Easy ways to turn square/saw wave into narrow pulse?

Thread Starter

devinw

Joined Dec 2, 2018
32
I know I can use an op amp comparator, but perhaps there is an easier way with a capacitor or other method? I would like the input to be a square or sawtooth wave centered about zero, about 10vPP and the output to be a very narrow positive-going pulse (say ~5% Duty) of the same frequency. I've found some cap/transistor circuits that do what I want but provide a negative-going pulse that rests at high V+, but I want the inverse.

Any help would be appreciated!
 

wayneh

Joined Sep 9, 2010
17,496
I've used a simple capacitor coupler to light an LED for a brief pulse at the beginning of a longer square wave pulse. The pulse that's created is in the shape of an RC curve and is not digital, but maybe it's good enough? In other words, what do you need from the truncated pulse?
 

Thread Starter

devinw

Joined Dec 2, 2018
32
How would that work? If you put in a 50% duty square through a capacitative coupler you get the same wave out, minus any DC offset right? It wouldn't do anything to shorten the pulse.
 

wayneh

Joined Sep 9, 2010
17,496
How would that work? If you put in a 50% duty square through a capacitative coupler you get the same wave out, minus any DC offset right? It wouldn't do anything to shorten the pulse.
Like this. The square wave enters upper left, ground at lower rail. The positive going edge of the square wave lights the LED as C4 charges. Max current set by R5 and time set by C4. R17 discharges the cap when the input wave goes low, to ready it for the next pulse. The component values are fixed, so this arrangement only works within a fairly narrow frequency range, maybe 10X or so. I haven't really tested that.

Screen Shot 2019-05-09 at 1.56.23 PM.png
 

BobaMosfet

Joined Jul 1, 2009
2,110
I know I can use an op amp comparator, but perhaps there is an easier way with a capacitor or other method? I would like the input to be a square or sawtooth wave centered about zero, about 10vPP and the output to be a very narrow positive-going pulse (say ~5% Duty) of the same frequency. I've found some cap/transistor circuits that do what I want but provide a negative-going pulse that rests at high V+, but I want the inverse.

Any help would be appreciated!
schmidtt (sp?) trigger
 

ronv

Joined Nov 12, 2008
3,770
I know I can use an op amp comparator, but perhaps there is an easier way with a capacitor or other method? I would like the input to be a square or sawtooth wave centered about zero, about 10vPP and the output to be a very narrow positive-going pulse (say ~5% Duty) of the same frequency. I've found some cap/transistor circuits that do what I want but provide a negative-going pulse that rests at high V+, but I want the inverse.

Any help would be appreciated!
What direction does the fast edge of the sawtooth go?
 

AnalogKid

Joined Aug 1, 2013
10,990
the output to be a very narrow positive-going pulse (say ~5% Duty) of the same frequency.
A constant output duty cycle over a 3 decade frequency range is not trivial, but can be done with two comparators configured as a window comparator. 5% of 10 V (the peak-to-peak input waveform amplitude) is 0.5 V. Two inverters set to trip 0.5 V apart will combine to form an output pulse that is 5% of whatever the input period is as long as the input amplitude is constant over the frequency range.
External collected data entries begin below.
-- ==== Sys2Proof/Machine/Checksum.lean ====
section
/-! DEFINITION. The checksum unit's commands (41_checksum.md section 2): the accumulator datapath and the two frame
commands. They can be issued in every state of the engines and touch no engine register (R60). -/

namespace Sys2Proof.Machine

/-- `CK_CLR` (R120). -/
def execCkClr (s : State) : Result := .next { s with csu := { s.csu with acc := 0, ovf := false } }

/-- `CK_ADD` (R121). -/
def execCkAdd (w : Half) (s : State) : Result := .next { s with csu := ckAddWord s.csu w }

/-- `CK_ADDB` (R122). -/
def execCkAddb (d : Bytes) (s : State) : Result := .next { s with csu := ckAddWords s.csu (words d) }

/-- `CK_FOLD` (R123). -/
def execCkFold (s : State) : Result := .next { s with csu := { s.csu with acc := fold s.csu.acc } }

/-- `CK_FIN` (R124). -/
def execCkFin (s : State) : Result :=
  .next { s with csu := { s.csu with acc := fold s.csu.acc, res := (~~~ fold s.csu.acc).setWidth 16 } }

/-- `CK_GEN` (R125): KIND and the CK field are not looked at. -/
def execCkGen (d : Bytes) (s : State) : Result :=
  .next <|
    if d.length ≠ frameBytes s.params then refuse .badLength s
    else if !lenLegal s.params d then refuse .badValue s
    else { s with csu := { s.csu with res := checksum d } }

/-- `CK_VER` (R126): any byte string gets a verdict. -/
def execCkVer (d : Bytes) (s : State) : Result := .next { s with csu := { s.csu with ok := frameValid s.params d } }

end Sys2Proof.Machine
end

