-- ==== Sys2Proof/Machine/Fetch.lean ====
section
/-! DEFINITION. What the RDB takes next: the reset input, or the next command of the command port (30_encoding.md R70,
R75, 70_reset_and_hazards.md R241). -/

namespace Sys2Proof.Machine

/-- What the RDB does next. -/
inductive Fetched where
  /-- the reset input is asserted: reset before the next command (R241) -/
  | resetInput
  /-- no command has wholly arrived: wait, keeping all state (R239, log 3) -/
  | wait
  /-- perform this command; these words stay on the port -/
  | instr (i : Instr) (rest : List Word)
  /-- refuse this command; these words stay on the port -/
  | rejected (r : Reject) (rest : List Word)
deriving DecidableEq, Repr

/-- The next thing to do in a state (R59, R70, R241). -/
def fetch (s : State) : Fetched :=
  if s.resetIn then .resetInput
  else
    match decode s.port with
    | .incomplete => .wait
    | .instr i rest => .instr i rest
    | .rejected r rest => .rejected r rest

/-- The state with a command's words taken off the port. -/
def takeWords (rest : List Word) (s : State) : State := { s with port := rest }

/-- The table word's words at the front of the port, and no reset pending, so that the next step performs exactly
that command (log 2, log 4). -/
def placeWords (ws : List Word) (s : State) : State := { s with port := ws ++ s.port, resetIn := false }

end Sys2Proof.Machine
end

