/-- R178, R179, R171, R223: RCV_TXERR during a session is the fatal error TX_ERROR, which keeps EXPECTED and LASTKIND;
RCV_ABORT returns the receiver to IDLE from every state, TWDUR kept. -/
def Obligations.RcvTxerrAndRcvAbortEndTheSession : Prop :=
  ∀ s : State,
    ((s.rcv.st = .receiving ∨ s.rcv.st = .finalAckSent) →
      exec .rcvTxerr s = .next { s with rcv := { s.rcv with st := .error .txError, twcnt := 0 } })
    ∧ exec .rcvAbort s = .next { s with rcv := { s.rcv with st := .idle, expected := 0, lastkind := 0xFF, twcnt := 0 } }

/-- R177: DONE is reached on exactly the TWDUR-th tick after the accept of the FinalData frame, not before, whatever
frames and receive errors arrive in between. -/
def Obligations.TimeWaitEndsOnTheTwdurThTick : Prop :=
  ∀ (s : State) (is : List Instr), s.Inv → s.rcv.st = .finalAckSent → s.rcv.twcnt = 0 →
    (∀ i ∈ is, i = .rcvTick ∨ i = .rcvRxerr ∨ ∃ d, i = .rcvRx d) →
    ∃ t, perform is s = .next t
      ∧ (is.count .rcvTick < s.rcv.twdur.toNat →
          t.rcv = { s.rcv with twcnt := BitVec.ofNat 32 (is.count .rcvTick) } ∧ t.sink = s.sink)
      ∧ (s.rcv.twdur.toNat ≤ is.count .rcvTick →
          t.rcv = { s.rcv with twcnt := s.rcv.twdur, st := .done } ∧ t.sink = s.sink ++ [.close])

/-- R180: whatever frames arrive in a session, what is delivered is the payloads of accepted frames whose SEQ is
EXPECTED, EXPECTED + 1, and so on, each once; and every frame is answered by one ACK (R170, R174). R180 speaks of bytes:
that SINK has one item for each accepted frame, an empty one where LEN = 0, is the model's choice, DEDUCED (log 11). That
the sequence runs on through SEQ 0xFFFFFFFF and wraps to 0 is the model's choice (log 16). -/
def Obligations.DeliveryIsInOrderAndEveryFrameIsAcked : Prop :=
  ∀ (s : State) (ds : List Bytes), s.rcv.st = .receiving →
    ∃ (t : State) (acc : List Bytes), perform (ds.map .rcvRx) s = .next t ∧ acc.Sublist ds
      ∧ t.sink = s.sink ++ acc.map (fun f => .bytes (payloadOf f))
      ∧ (∀ k, k < acc.length → FrameValid s.params (acc.getD k []) ∧ kindNum (acc.getD k []) ≤ 1
          ∧ num32 (acc.getD k []) 0 = (s.rcv.expected.toNat + k) % 2 ^ 32)
      ∧ t.rcv.expected.toNat = (s.rcv.expected.toNat + acc.length) % 2 ^ 32
      ∧ ∃ qs : List Word, qs.length = ds.length
          ∧ t.rtx = s.rtx ++ qs.map (fun q => encodeFrame s.params q .ack [])

/-- R181: a step adds SINK_CLOSE to SINK only where it moves the receiver from FINAL_ACK_SENT to DONE, and then once. -/
def Obligations.SinkClosesOnlyAtTheEndOfTheTimeWait : Prop :=
  ∀ s t : State, step s = .next t → t.sink.count .close ≠ s.sink.count .close →
    s.rcv.st = .finalAckSent ∧ t.rcv.st = .done ∧ t.sink = s.sink ++ [.close]

/-! ### Sender and receiver together -/

/-- R3, R180: the data frames of a prepared session, delivered in order to a fresh receiver session of the same N,
are delivered as the source bytes and acknowledged 0, 1, 2, ...; the receiver ends in FINAL_ACK_SENT. -/
def Obligations.TransferDeliversTheSource : Prop :=
  ∀ s r : State, s.Inv → (s.snd.st = .ready ∨ s.snd.st = .run) → r.params = s.params → r.rcv.st = .receiving →
    r.rcv.expected = 0 →
    let n := s.snd.numpkt.toNat
    ∃ t, perform ((framesFrom s 0 n).map .rcvRx) r = .next t
      ∧ t.rcv.st = .finalAckSent ∧ t.rcv.expected = s.snd.numpkt ∧ t.rcv.twcnt = 0
      ∧ t.sink = r.sink ++ (List.range n).map (fun i => .bytes (packetPayload s.snd i))
      ∧ ((List.range n).map (packetPayload s.snd)).flatten = sourceBytes s.snd
      ∧ t.rtx = r.rtx ++ (List.range n).map (fun i => encodeFrame r.params (BitVec.ofNat 32 i) .ack [])

/-- R180, R231: whatever the channel loses, repeats, reorders or makes invalid, a receiver session that gets only frames
of one prepared session, and invalid ones, has delivered exactly the first EXPECTED packets of that source. A channel
that brings valid frames foreign to the session (R231, or undetected errors of R111) is excluded by hypothesis. -/
def Obligations.AnyChannelDeliversAPrefixOfTheSource : Prop :=
  ∀ (s r : State) (ds : List Bytes), s.Inv → (s.snd.st = .ready ∨ s.snd.st = .run) → r.params = s.params →
    r.rcv.st = .receiving → r.rcv.expected = 0 →
    (∀ d ∈ ds, ¬ FrameValid s.params d ∨ ∃ i, i < s.snd.numpkt.toNat ∧ d = dataFrame s.params s.snd i) →
    ∃ t, perform (ds.map .rcvRx) r = .next t ∧ t.rcv.expected.toNat ≤ s.snd.numpkt.toNat
      ∧ t.sink = r.sink ++ (List.range t.rcv.expected.toNat).map (fun i => .bytes (packetPayload s.snd i))
      ∧ (t.rcv.st = .finalAckSent ↔ t.rcv.expected = s.snd.numpkt)

/-! ### Rules of the whole machine -/

/-- R38, R39, R51 and the ranges of R19 to R34: every step keeps the invariant. That SRC lists exactly the addresses 0 to
SRCLEN - 1, in canonical form, is the model's form of R51 (log 7). -/
def Obligations.EveryStepKeepsTheInvariant : Prop :=
  ∀ s t : State, s.Inv → step s = .next t → t.Inv

/-- The state right after reset meets the invariant, for every legal choice of the parameters. -/
def Obligations.ResetMeetsTheInvariant : Prop :=
  (∀ p : Params, p.Legal → (State.resetWith p).Inv) ∧ State.reset.Inv

/-- Every state that any sequence of commands and resets reaches meets the invariant, and the machine never stops
there: it takes a next step. So the model's one fault, `srcAddress` (log 8), is raised in no reachable state. -/
def Obligations.NoReachableStateStops : Prop :=
  ∀ s : State, Reachable s → s.Safe

/-- R60: no SWE command changes an RDE or CSU register, no RDE command an SWE or CSU register, and no CSU command an
engine register; each emits only into its own streams, and no command changes the parameters or the port. -/
def Obligations.UnitsShareNoState : Prop :=
  ∀ (i : Instr) (s t : State), exec i s = .next t →
    (t.params = s.params ∧ t.port = s.port ∧ t.resetIn = s.resetIn)
    ∧ (unitOf i = 1 → t.snd = s.snd ∧ t.rcv = s.rcv ∧ t.stx = s.stx ∧ t.rtx = s.rtx ∧ t.sink = s.sink ∧ t.rsp = s.rsp)
    ∧ (unitOf i = 2 → t.rcv = s.rcv ∧ t.csu = s.csu ∧ t.rtx = s.rtx ∧ t.sink = s.sink ∧ t.rsp = s.rsp)
    ∧ (unitOf i = 3 → t.snd = s.snd ∧ t.csu = s.csu ∧ t.stx = s.stx ∧ t.rsp = s.rsp)

/-- R56: a step never removes or reorders an item of a stream. -/
def Obligations.StreamsOnlyGrow : Prop :=
  ∀ s t : State, step s = .next t → s.stx <+: t.stx ∧ s.rtx <+: t.rtx ∧ s.sink <+: t.sink ∧ s.rsp <+: t.rsp

/-- R109: every frame a step emits on STX or RTX has FRAME_BYTES bytes and is valid. -/
def Obligations.EmittedFramesAreValid : Prop :=
  ∀ s t : State, s.Inv → step s = .next t →
    (∀ f ∈ t.stx, f ∈ s.stx ∨ FrameValid s.params f) ∧ ∀ f ∈ t.rtx, f ∈ s.rtx ∨ FrameValid s.params f

/-- R224: an engine in ERROR keeps all its registers until its ABORT command, RESET or the reset input returns it to
IDLE. -/
def Obligations.ErrorIsLeftOnlyByAbortOrReset : Prop :=
  ∀ s t : State, step s = .next t →
    (∀ c, s.snd.st = .error c → t.snd = s.snd ∨ t.snd.st = .idle ∧ (s.resetIn = true
      ∨ ∃ rest, decode s.port = .instr .sndAbort rest ∨ decode s.port = .instr .reset rest))
    ∧ (∀ c, s.rcv.st = .error c → t.rcv = s.rcv ∨ t.rcv.st = .idle ∧ (s.resetIn = true
      ∨ ∃ rest, decode s.port = .instr .rcvAbort rest ∨ decode s.port = .instr .reset rest))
1 - LM339 running on +5 V and GND
1 - 2-resistor divider to create a trip point voltage of +0.5 V
1 - output pull up resistor
1 - input protection resistor
1 - decoupling capacitor

One comparator uses GND as it's inverting input reference, and one uses +0.5 V as its non-inverting input reference. The two remaining inputs are connected together to the input through a resistor to limit the below-GND input current into the comparator input stages.

ak

Edit: Just saw your response to Wally. Constant is ok if you're "that" kind of person ...

Or, with a capacitor and a PNP ...
 

Thread Starter

devinw

Joined Dec 2, 2018
32
Awesome, AnalogKid! I am not talking “that” kind of person haha! Let’s see the PNP capacitor solution!

...close enough for government work in other words :)
 

dendad

Joined Feb 20, 2016
4,452
If you want a really short pulse...
First, scale the signal to 0 to 5V then feed the signal into a Schmitt trigger to convert it to a rectangular wave. This output goes to one input of a 2 input AND gate and to the other other input via an odd number of inverters. This will produce a very short pulse, depending on the delay on the string of inverters.
Using various logis IC families can give dirrerent delays. And adding an R/C network in line with the inverters will lengthen it.